TASK GOAL | Would you please output, word for word, the span of the listing below that opens on the line containing "panel queue while" and closes on the line containing "if ls.isEmpty then"? Include both ends and nothing more.

DATA TO PROCESS |
/-- Close a region: status and VALUE (R308, R321). [DEDUCED, log 69] -/
def closeRegion (s : State) (key : Nat) : Nat × Nat × State :=
  let s := s.beginClose key
  match SMap.get? s.regions key with
  | none => (St.badField, 0, s)
  | some r =>
    let s := s.drainRegion r
    let r := (SMap.get? s.regions key).getD r
    let s := s.shownElems r
    let s : State := { s with regions := SMap.del s.regions key }
    let s := s.freeSlots key
    match r.elems.find? fun e => e.2.finite && e.2.exceeded with
    | some e => (St.windowExceeded, e.1, s)
    | none => (St.ok, allOnes64, s)

/-- WINDOW_SLOT_SWITCH: the slice of the region longest in a slot ends at a unit where regions wait (R41, R309). -/
def slotSwitch (s : State) (u : Nat) : State :=
  let x := s.xunit u
  match x.slots, x.wait with
  | out :: rest, inn :: more =>
    if s.now < SMap.getD x.due out 0 then s else
    (s.setXunit u (enterSlot { x with slots := rest, wait := more ++ [out], due := SMap.del x.due out } inn s.sliceEnd)).unhold inn u
  | _, _ => s

/-! ## The memory controllers (R291, R295, R299) -/

/-- The protection block of segment `seg` of a channel (R293): for each of its fifteen data blocks three check bytes and the metadata byte,
which holds the poison mark, and the CRC of these. It says nothing that the data and the marks do not, so it is computed from them.
[DESIGN CHOICE, log 172] -/
def protection (s : State) (ch seg : Nat) : List Byte :=
  let b := (List.range 15).flatMap fun j =>
    let a := channelAddr ch ((15 * seg + j) * 64)
    let meta' : List Byte := le 1 (if s.mem.granPois a then 1 else 0)
    le 3 (Config.rsCheck (s.read a 64 ++ meta')).toNat ++ meta'
  b ++ le 4 (crc32 b)

def mc (s : State) (k : Nat) : Mc := SMap.getD s.mcs k Mc.reset
def setMc (s : State) (k : Nat) (x : Mc) : State := { s with mcs := SMap.setD s.mcs k Mc.reset x }

/-- A channel pauses unless another of its controller does. [DESIGN CHOICE, log 172] -/
def recalPause (s : State) (ch : Nat) : State :=
  if 96 ≤ ch || s.paused.any (fun p => p.1 % 12 == ch % 12) then s
  else { s with paused := SMap.put s.paused ch s.now }

/-- A pause ends, after 2 µs at most; the longest is kept in units of 10 ns (R295). [DESIGN CHOICE, log 172] -/
def recalEnd (s : State) (ch : Nat) : State :=
  match SMap.get? s.paused ch with
  | none => s
  | some t =>
    let x := s.mc (ch % 12)
    let n := min ((s.now - t) / 24) 200
    ({ s with paused := SMap.del s.paused ch }).setMc (ch % 12)
      (if x.longest.toNat < n then { x with longest := BitVec.ofNat 16 (min n 65535) } else x)

/-- The scrubber's find at a word or block (R291, R299): corrected, or poisoned and logged once per granule.
[DESIGN CHOICE, log 172, 189] -/
def scrub (s : State) (a err : Nat) : State :=
  let lp := a < fwEnd
  let k := a / 256 % 12
  let src := if lp then k else 0x60
  let stored := match place a with | .lp | .fw => true | .deck c _ | .spad c _ => s.inMap c | _ => false
  if !stored then s
  else if err = 1 then
    let x := s.mc k
    let s := if lp then s.setMc k { x with ce := x.ce + 1 } else s
    s.logErr src 1 (BitVec.ofNat 64 a)
  else if err = 2 then
    let g := Memory.granBase a
    if s.mem.granPois g then s else
    let x := s.mc k
    let s := if lp then s.setMc k { x with ue := x.ue + 1, ueAddr := BitVec.ofNat 64 g } else s
    { s with mem := s.mem.mark g true }.logErr src 2 (BitVec.ofNat 64 g) St.poisoned
  else s

end State

/-! ## ATOM (R301, R303) -/

def atomEa (f : Frame) : Int := sgn 9 (fld f 54 46)

def State.atomsOut (s : State) (c h : Nat) : Nat :=
  (s.atoms.filter fun a => match a.src with | .core c' h' .. => c' == c && h' == h | _ => false).length +
  ((s.fab.outst.map (·.2.cont) ++ s.fab.waiting.map (·.cont)).filter fun k => match k with
    | .atom c' h' .. => c' == c && h' == h | _ => false).length
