/-- RECORD_EVICTION (R205): only when a request waits for a record and the room is full. -/
def evictRecord (s : State) (ref : Nat) : State :=
  match s.kvSeq ref, s.kvPool (ref / 2 ^ 28) with
  | some r, some q =>
    let onCore := s.kv.latches.any fun l => l.seq == ref && match l.holder with
      | .walk u _ => s.cores.any fun k => k.2.st == 1 && (match k.2.ctx.attn with | some a => a.uid == u | none => false)
      | .stream _ => false
    let waits := s.kv.edits.any (fun e => e.op == 1 || e.op == 9 || (match s.kvSeq e.seq with | some x => !x.resident | none => false)) ||
      s.cores.any (fun k => setAside k.2.ctx) || s.progs.any (fun p => p.2.st == 4 && p.2.saved.any fun v => setAside v.2.ctx) ||
      s.streams.any fun x => match x.2.run with
        | some r => rd r.desc 0 1 == 5 && !r.fin && !(s.kv.latches.any fun l => l.holder == LatchBy.stream x.1)
        | none => false
    let oldest := s.kv.seqs.all fun x => !x.2.resident || decide (r.lastUse ≤ x.2.lastUse)
    if r.resident && 16384 ≤ s.residents && waits && !onCore && oldest && r.lastUse + q.idleUs * 2400 ≤ s.now then
      s.setSeq ref { r with resident := false }
    else s
  | _, _ => s

/-- EDIT_LOG_SLOT_FREE (R209): slots no latched walk can need any more. -/
def freeLogSlots (s : State) (ref : Nat) : State :=
  match s.kvSeq ref with
  | some r => s.setSeq ref { r with log := r.log.filter fun l => s.kv.latches.any fun k => k.seq == ref && newer l.ver k.ver }
  | none => s

/-- FRAME_RELEASE (R210, R211). -/
def releaseFrame (s : State) (pool entry : Nat) : State :=
  match s.kvPool pool with
  | none => s
  | some q =>
    if s.canRelease pool entry then
      let s := s.setPool pool { q with frames := SMap.del q.frames entry }
      { s with kv := { s.kv with releases := s.kv.releases.filter fun r => !(r.pool == pool && r.entry == entry) } }
    else s

end State

/-! ### The rows -/

def execQuery (ix : Nat) (s : State) : Host.Outcome State Fault Refusal := .next (s.editRow 0 ix)
def execCreate (ix : Nat) (s : State) : Host.Outcome State Fault Refusal := .next (s.editRow 1 ix)
def execFree (ix : Nat) (s : State) : Host.Outcome State Fault Refusal := .next (s.editRow 2 ix)
def execReserve (ix : Nat) (s : State) : Host.Outcome State Fault Refusal := .next (s.editRow 3 ix)
def execExtend (ix : Nat) (s : State) : Host.Outcome State Fault Refusal := .next (s.editRow 4 ix)
def execTruncate (ix : Nat) (s : State) : Host.Outcome State Fault Refusal := .next (s.editRow 5 ix)
def execStage (ix : Nat) (s : State) : Host.Outcome State Fault Refusal := .next (s.editRow 6 ix)
def execInstall (ix : Nat) (s : State) : Host.Outcome State Fault Refusal := .next (s.editRow 7 ix)
def execPromote (ix : Nat) (s : State) : Host.Outcome State Fault Refusal := .next (s.editRow 8 ix)
def execFork (ix : Nat) (s : State) : Host.Outcome State Fault Refusal := .next (s.editRow 9 ix)
def execKvPageSpill (pool : Nat) (s : State) : Host.Outcome State Fault Refusal := .next (s.kvSpill pool)
def execSpillCopyDone (ix : Nat) (ok : Bool) (s : State) : Host.Outcome State Fault Refusal := .next (s.spillDone ix ok)
def execRecordEviction (seq : Nat) (s : State) : Host.Outcome State Fault Refusal := .next (s.evictRecord seq)
def execEditLogSlotFree (seq : Nat) (s : State) : Host.Outcome State Fault Refusal := .next (s.freeLogSlots seq)
def execFrameRelease (pool : Nat) (entry : W32) (s : State) : Host.Outcome State Fault Refusal :=
  .next (s.releaseFrame pool entry.toNat)

end Sys2Proof.Machine
end

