/-- What the tap decoders do up to cycle `n`: a skipped tap takes a cycle, a fed tap none, and its loads enter the panel queue while
it has room; a decoder begins when the one before it has finished (R246). [DEDUCED, log 177] -/
def Matrix.decode : Nat → Nat → Matrix → Matrix
  | 0, _, m => m
  | k + 1, n, m =>
    match m.decs with
    | [] => m
    | d :: rest =>
      match d.held, d.taps with
      | l :: ls, _ =>
        if 4 ≤ m.queued.length then m
        else decode k n { m with loads := m.loads ++ [l],
                                 decs := { d with held := ls, at' := if ls.isEmpty then max d.at' n else d.at' } :: rest }
      | [], [] => if d.at' ≤ n then decode k n { m with decs := rest.map fun e => { e with at' := max e.at' d.at' } } else m
      | [], [] :: t => if d.at' < n then decode k n { m with decs := { d with at' := d.at' + 1, taps := t } :: rest } else m
      | [], (l :: ls) :: t =>
        if d.at' ≤ n then
          decode k n { m with decs := { d with held := (l :: ls).map (fun l => { l with issue := d.at' }), taps := t } :: rest }
        else m

namespace State

/-! ## The matrix queue (R47, R56, R179) -/

def popEntry (s : State) (c : Nat) : State := s.modMx c fun m => { m with queue := m.queue.drop 1, prevEnd := s.cyc c }

/-- A fault of a queued instruction (R83). -/
def entryFault (s : State) (c : Nat) (e : MEntry) (i : FaultInfo) : State := s.fault c e.pc e.frame i

/-- Has an instruction of the matrix queue to wait for an earlier one that is not in it: an attention instruction, an instruction in
another unit's queue, or a panel load (R180, R228, R533)? [DEDUCED, log 17] -/
def matrixWaits (s : State) (c : Nat) (e : MEntry) : Bool :=
  let x := s.ctx c
  s.attAhead c e.uid || (x.uq.any fun q => decide (q.uid < e.uid) && e.foot.meets q.foot) ||
  x.mx.open.any fun l => decide (max l.uid l.owner < e.uid) && e.foot.meets l.foot

/-- Let the instruction at the front of the matrix queue act, if it can; passes act by their own events. -/
def runFront (s : State) (c : Nat) : Bool × State :=
  let x := s.ctx c
  if x.attn.isSome || !s.running c || decide (s.cyc c < x.mx.ready) then (false, s) else
  match x.mx.queue with
  | [] => (false, s)
  | e :: _ =>
    if s.matrixWaits c e then (false, s) else
    match e.kind with
    | .passes _ todo _ => if todo.isEmpty && !x.mx.decoding e.uid then (true, s.popEntry c) else (false, s)
    | .accz b t n => (true, (s.doAccz c b t n).popEntry c)
    | .accst b t n nc f base d ts mask rel =>
      let ints := (List.range n).any fun q => (List.range 4).any fun g => x.mx.isInt g b (t + q)
      if ints && f != .fp32 then (false, s.entryFault c e (faultOf 0x41 1))
      else match s.frozenFault 1 (accstOut n nc f base d ts mask) with
        | some i => (false, s.entryFault c e i)
        | none => (true, (s.doAccst c b t n nc f base d ts mask rel).popEntry c)
    | .accmv b t v rel => (true, (s.doAccmv c b t v rel).popEntry c)
    | .accsv b base =>
      match s.frozenFault 1 [(base, 8192)] with
      | some i => (false, s.entryFault c e i)
      | none => (true, (s.doAccsv c b base).popEntry c)
    | .accld b base =>
      if s.poisoned base 8192 then (false, (s.freeAcc c (rawKeys b)).entryFault c e (faultOf 0x47 1 (s.fab.devnum * 2 ^ 48 + base)))
      else (true, (s.doAccld c b base).popEntry c)
    | .convInit b rows bias isInt =>
      match bias with
      | some a => if s.poisoned a 16 then (false, s.entryFault c e (faultOf 0xA7 1 (s.fab.devnum * 2 ^ 48 + a)))
                  else (true, (s.doConvInit c b rows bias isInt).popEntry c)
      | none => (true, (s.doConvInit c b rows bias isInt).popEntry c)
    | .gwset base st arm fb tmo =>
      (true, (s.modMx c fun m => { m with gather := some (gatherOpen x base st arm fb tmo) }).popEntry c)
    | .gwait dst =>
      match x.mx.gather with
      | none => (true, (s.gatherClose c dst e.uid 0).popEntry c)
      | some g =>
        if gatherFull g then (true, (s.gatherClose c dst e.uid g.seen).popEntry c)
        else if g.due.isNone && gatherLate x.cycles g then
          (false, s.modMx c fun m => { m with gather := some { g with due := some g.seen } })
        else (false, s)

/-- Let the queue act until it waits. -/
def runQueue : Nat → State → Nat → State
  | 0, s, _ => s
  | n + 1, s, c => let (go, s) := s.runFront c; if go then runQueue n s c else s

/-- Let the tap decoders and the queue act until they wait. -/
def runMatrix (n : Nat) (s : State) (c : Nat) : State :=
  if (s.mx c).decs.isEmpty then s.runQueue n c else (s.modMx c (Matrix.decode 32 (s.cyc c))).runQueue n c

/-- The a-registers that MMA and MMAWG read, in the order of their fields. [DEDUCED, log 174] -/
def argsOf (x : Ctx) (f : Frame) : List W64 :=
  let r (hi lo : Nat) : W64 := x.getA (fld f hi lo)
  match opcode f with
  | 0x40 => [r 39 36, r 43 40, r 47 44, r 51 48]
  | 0x50 => [r 51 48, r 55 52, r 59 56, r 63 60, r 67 64, r 71 68, r 75 72]
  | _ => []

/-- Enter an instruction in the matrix queue; it acts at once when nothing is before it. -/
def enqueue (s : State) (i : Ins) (kind : MKind) (foot : Foot) : Nat × State :=
  let (u, s) := s.uid
  let s := s.modMx i.c fun m => { m with queue := m.queue ++ [⟨u, i.f, i.pc, s.cyc i.c, kind, foot, argsOf (s.ctx i.c) i.f⟩] }
  (u, s)

/-- Instructions that hold an entry of the matrix queue: those issued and not started (R179). CONV's preparation is no
instruction of its own. [DEDUCED, log 50] -/
def entries (s : State) (c : Nat) : Nat :=
  ((s.mx c).queue.filter fun e => match e.kind with | .convInit .. => false | _ => true).length -
    if (s.mx c).pass.isSome then 1 else 0

/-- Issue into the matrix queue: while it or the scoreboard is full, the issue waits (R179, R180). -/
def enter (s : State) (i : Ins) (kind : MKind) (foot : Foot) : IRes :=
  if 8 ≤ s.entries i.c || s.boardFull i foot then .hold else
  let (_, s) := s.enqueue i kind foot
  .done (s.runMatrix 10 i.c)

end State

/-! ## The instructions -/

def areg (s : State) (c : Nat) (f : Frame) (hi lo : Nat) : Nat := ((s.ctx c).getA (fld f hi lo)).toNat

/-- Fault or go on. Where one instruction breaks several checks, the first of the list is its cause.
[DESIGN CHOICE, log 182] -/
def orFault (s : State) (l : List (Option FaultInfo)) (k : IRes) : IRes :=
  match firstFault l with | some i => .fault s i | none => k

/-- Aligned to `n` bytes, else fault `cause`. -/
def aligned (n cause unit : Nat) (a : Nat) : Option FaultInfo := need (a % n == 0) cause unit a

/-- The loads of PLOAD and TLOAD whose panels no pass has taken (R60), claimed by a waiting MMA or not.
[DEDUCED, log 175] -/
def State.untaken (s : State) (c : Nat) : List PanelLoad := (s.mx c).loads.filter fun l => l.owner == 0
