/-- KVOP (R206, R208, R225). [DEDUCED, log 33] -/
def kvopBody (i : Ins) (s : State) : IRes :=
  let g := ((s.ctx i.c).getA (fld i.f 19 16)).toNat
  match firstFault [need (g % 16 == 0) 0x94 4 g, s.ownFault i.c g 32 0x93 4] with
  | some x => .fault s x
  | none =>
    if 8 ≤ s.editsOut i.c i.h + s.queuedOps i 0x94 then .hold
    else s.enterUnit i 41 ⟨[⟨gloc g, gloc g + 32, true⟩], []⟩ [] <|
    if s.poisoned (gloc g) 16 then .fault s (faultOf 0x97 4 g)
    else
      let b := s.read (gloc g) 16
      let after := (s.works i.c i.h).filterMap fun w => if (w.writes || w.out) && w.uid < i.n then some w.uid else none
      let (u, s) := s.uidFor i.n
      .done { s with kv := { s.kv with edits := s.kv.edits ++
        [⟨u, .core i.c i.h (gloc g) (fld i.f 31 20), after, rd b 0 1, rd b 4 4, rd b 8 4,
          rd b 1 3 != 0 || rd b 0xC 4 != 0, if after.isEmpty then u + 1 else 0⟩] } }

/-! ### The rows -/

def attRegs (f : Frame) : List Nat := [fld f 23 20, fld f 19 16]

def runAttf (c : Nat) (f : Frame) (s : State) : State := s.issueCore c f (attDec false f) (attRegs f) (attBody false)
def runAttb (c : Nat) (f : Frame) (s : State) : State := s.issueCore c f (attDec true f) (attRegs f) (attBody true)
def runKvop (c : Nat) (f : Frame) (s : State) : State :=
  s.issueCore c f (decodeCheck f 0x98 [(127, 32)]) [fld f 19 16] kvopBody

def execAttf (c : Nat) (f : Frame) (s : State) : Host.Outcome State Fault Refusal := .next (s.startOp 0x90 c f (runAttf c f))
def execAttb (c : Nat) (f : Frame) (s : State) : Host.Outcome State Fault Refusal := .next (s.startOp 0x91 c f (runAttb c f))
def execKvop (c : Nat) (f : Frame) (s : State) : Host.Outcome State Fault Refusal := .next (s.startOp 0x94 c f (runKvop c f))
def execWalkComplete (c entry : Nat) (s : State) : Host.Outcome State Fault Refusal := .next (s.walkComplete c entry)

end Sys2Proof.Machine
end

REPLY TO THE EXERCISE |
/-- What the tap decoders do up to cycle `n`: a skipped tap takes a cycle, a fed tap none, and its loads enter the panel queue while
it has room; a decoder begins when the one before it has finished (R246). [DEDUCED, log 177] -/
def Matrix.decode : Nat → Nat → Matrix → Matrix
  | 0, _, m => m
  | k + 1, n, m =>
    match m.decs with
    | [] => m
    | d :: rest =>
      match d.held, d.taps with
      | l :: ls, _ =>
        if 4 ≤ m.queued.length then m
        else decode k n { m with loads := m.loads ++ [l],
                                 decs := { d with held := ls, at' := if ls.isEmpty then max d.at' n else d.at' } :: rest }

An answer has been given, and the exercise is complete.